Just as some asset classes gravitate towards high fees, some assets are geared towards low fees. Indexed products such as ETFs and index mutual funds usually offer relatively low fees and are therefore attractive to value conscious investors. When evaluating these products, it is important to keep in mind that there are often alternatives available from several providers (for instance multiple S&P 500 Index Funds.) Since the products are all essentially the same, the level of fees is likely to be the main source of diverging returns in the future; therefore, it really pays to select the lowest cost provider for indexed products. Remember, in general the more mainstream the asset class, the lower the fees, and vice versa.
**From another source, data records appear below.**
-- ==== Sys2Proof/Tests/Slice0.lean ====
section
/-! SUPPORT. Tests from the manual's worked sequences and tables, ill-formed commands that WellFormed refuses, and for
every statement with hypotheses a concrete state and operands that meet them. Each test names its source. -/

namespace Sys2Proof.Tests

set_option Elab.async false

open Sys2Proof.Machine

/-! ### Small decks -/

/-- The state a command leaves. -/
def after (c : Instr) (s : State) : State :=
  match exec c s with
  | .next t => t
  | .fault _ => s
  | .refused _ => s

/-- The kind and payload of the answer a port is sending. -/
def said (t : State) (p : Port) : Option (AnswerKind × List Byte) :=
  match (t.port p).receiver with
  | .answering a => some (a.kind, a.payload)
  | .listening => none
  | .collecting _ => none
  | .serving _ => none

/-- What a port answers to a command. -/
def answer (c : Instr) (p : Port) (s : State) : Option (AnswerKind × List Byte) := said (after c s) p

/-- A defined jack in READY. -/
def readyJack (st : Station) (g : Fin 8) (k : SectorIx) (height rod : Nat) (last : Option Nat) : Jack :=
  ⟨st, g, k, { JackLive.default with state := .ready, height := height, rod := rod, lastSecond := last }⟩

/-- A sector with one unreleased layer of class 0. -/
def oneLayer (k : SectorIx) (slot : Slot) (hHard top : Nat) : Sector :=
  ⟨true, none, ⟨true, hHard, [⟨slot, k, hHard, top, 0, 0, 0, false, false⟩], 1, 0⟩⟩

/-- The deck of section 5.7 before second 5,000, its two ceilings made by one layer each. -/
def deck57 : State :=
  let s := { State.reset with
    mode := .rise, aliveA := some 5, aliveB := some 5, permitA := true, permitB := true
    freeList := (List.finRange 256).drop 2
    retained := { Retained.cleared with counter := 5000 } }
  (((((s.setSector 3 (oneLayer 3 0 123000 125500)).setSector 9 (oneLayer 9 1 129000 131500)).setJack 12
    (readyJack .A 1 3 132550 60000 none)).setJack 13 (readyJack .A 1 3 132600 50000 (some 4985))).setJack 44
    (readyJack .A 1 9 132550 40000 none)).setJack 40 (readyJack .B 0 9 132600 55000 (some 4990))

/-- The same deck in READY, with no station alive. -/
def deckReady : State :=
  { deck57 with mode := .ready, aliveA := none, aliveB := none, permitA := false, permitB := false }

/-- The deck at second 5,031: jack 44 stalled, jack 12 moved. -/
def deck5031 : State :=
  let s := { deck57 with retained := { deck57.retained with counter := 5031 } }
  (s.setLive 12 { (s.jack 12).live with height := 132746, rod := 59804, lastLength := 200, lastSecond := some 5000 }).setLive
    44 { (s.jack 44).live with state := .stalled, lastLength := 200, lastSecond := some 5000, stallCount := 1 }

/-- Jack 12 holds a grant of 200. -/
def deckGranted : State :=
  (deck57.setGrant 12 (some ⟨.A, 200, 5000, 5030, .rise⟩)).setLive 12
    { (deck57.jack 12).live with state := .granted, lastLength := 200, lastSecond := some 5000 }

/-! ### Chapter 8: fields, the check and the line -/

/-- R144's reference value. -/
theorem test_crc_reference : crc16 [0x31, 0x32, 0x33, 0x34, 0x35, 0x36, 0x37, 0x38, 0x39] = 0x29B1 := by decide +kernel

/-- R148: LAYER PLACED from port 1 is refused ROLE with detail 1 (section 8.9, step 4). -/
theorem test_layerPlaced_role :
    answer (.layerPlaced .stationA 3 [7, 8, 0]) .stationA deck57 = some (.refuse, [3, 0, 1]) := by decide +kernel

/-- R148: STROKE DEMAND with payload length 3 is refused LENGTH with detail 3 (section 8.9, step 5). -/
theorem test_strokeDemand_length :
    answer (.strokeDemand .stationA 0 [1, 0, 0]) .stationA deck57 = some (.refuse, [9, 0, 3]) := by decide +kernel

/-! ### Chapter 5 -/

/-- Section 5.7, second 5,000. -/
theorem test_strokeDemand_grants :
    answer (.strokeDemand .stationA 0 [1, 0]) .stationA deck57 =
      some (.accept, [2, 4, 13, 0, 0, 0x13, 0xA6, 12, 0, 200, 44, 0, 200]) := by decide +kernel

/-- Section 5.7, second 5,031. -/
theorem test_strokeDemand_stalled :
    answer (.strokeDemand .stationA 0 [1, 0]) .stationA deck5031 =
      some (.accept, [1, 3, 44, 0, 0, 0x13, 0xC5, 13, 0, 150]) := by decide +kernel

/-- Section 5.7, second 5,012: travel 196 against the grant of 200. -/
theorem test_strokeReport_done :
    let t := after (.strokeReport .stationA 0 [12, 0, 196]) deckGranted
    said t .stationA = some (.accept, [1, 12, 0, 2]) ∧ (t.jack 12).live.height = 132746 ∧ (t.jack 12).live.rod = 59804 ∧
      t.grant? 12 = none := by decide +kernel

/-- Section 5.7, second 5,040, first entry: travel 90 of a stalled jack against its last 200 is LATE and short. -/
theorem test_strokeReport_late :
    let t := after (.strokeReport .stationA 0 [44, 0, 90]) deck5031
    said t .stationA = some (.accept, [1, 44, 17, 2]) ∧ (t.jack 44).live.height = 132640 ∧
      (t.jack 44).live.shortCount = 1 := by decide +kernel

/-- R103: a cancel closes the grant, and its repeat finds none. -/
theorem test_strokeCancel :
    answer (.strokeCancel .stationA 0 [12, 12]) .stationA deckGranted = some (.accept, [2, 12, 0, 2, 12, 1, 2]) := by
  decide +kernel

/-- Section 5.7, second 5,030. -/
theorem test_grantExpiry :
    let t := after (.grantExpiry 12) { deckGranted with retained := { deckGranted.retained with counter := 5030 } }
    (t.jack 12).live.state = .stalled ∧ t.grant? 12 = none ∧ t.counters.expiries = 1 := by decide +kernel

/-- R105: a granted deck in RISE: no holds, contact closed, BUDGET 12, one grant listed. -/
theorem test_stationView :
    answer (.stationView .stationA 0 [0]) .stationA deckGranted =
      some (.accept, [2, 0, 1, 12, 1, 0, 2, 5, 0xC6, 0, 2, 1, 0, 0, 0, 0, 0, 1, 12, 0, 200, 0, 0, 0x13, 0xA6]) := by
  decide +kernel

/-! ### Chapter 1 (section 1.13) -/

/-- The deck of section 1.13 before its first step. -/
def deck113 : State := State.reset.setSector 3 ⟨true, some 2, ⟨true, 120000, [], 0, 0⟩⟩

/-- The same with jack 12 surveyed at 132,400 with 60,000 of rod. -/
def deck113Surveyed : State := deck113.setJack 12 (readyJack .A 1 3 132400 60000 none)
Fee-conscious investors should pay careful attention to one particular type of mutual fund. Although mutual funds in general are not inherently expensive, some of them carry front-end load charges of as much as 5.5% of the investment amount. This initial hit to your principal makes it very difficult to outperform the market going forward. Many financial professionals (including the author) recommend never buying any mutual fund that carries significant sales charge since similar alternatives are often available without the charge. If you do decide to purchase funds with a front-end fee, make sure that you research the fund thoroughly and are sure that you are getting sufficient value (in the form of expected future performance) in return for paying the fee. (Find out how to get the bank to pay you for using their services, not the other way around. Check out Cut Your Bank Fees.)

The Bottom Line
Fees are one of the main determinants of investment returns and over time investors that minimize fees tend to maximize performance. However, it is important not to let fees dominate your investment decision making process. Investors should select the appropriate investment provider for them and determine their appropriate asset allocation to help meet their financial goals. Only then should the investor turn their attention towards minimizing fees within the construct of their investment program.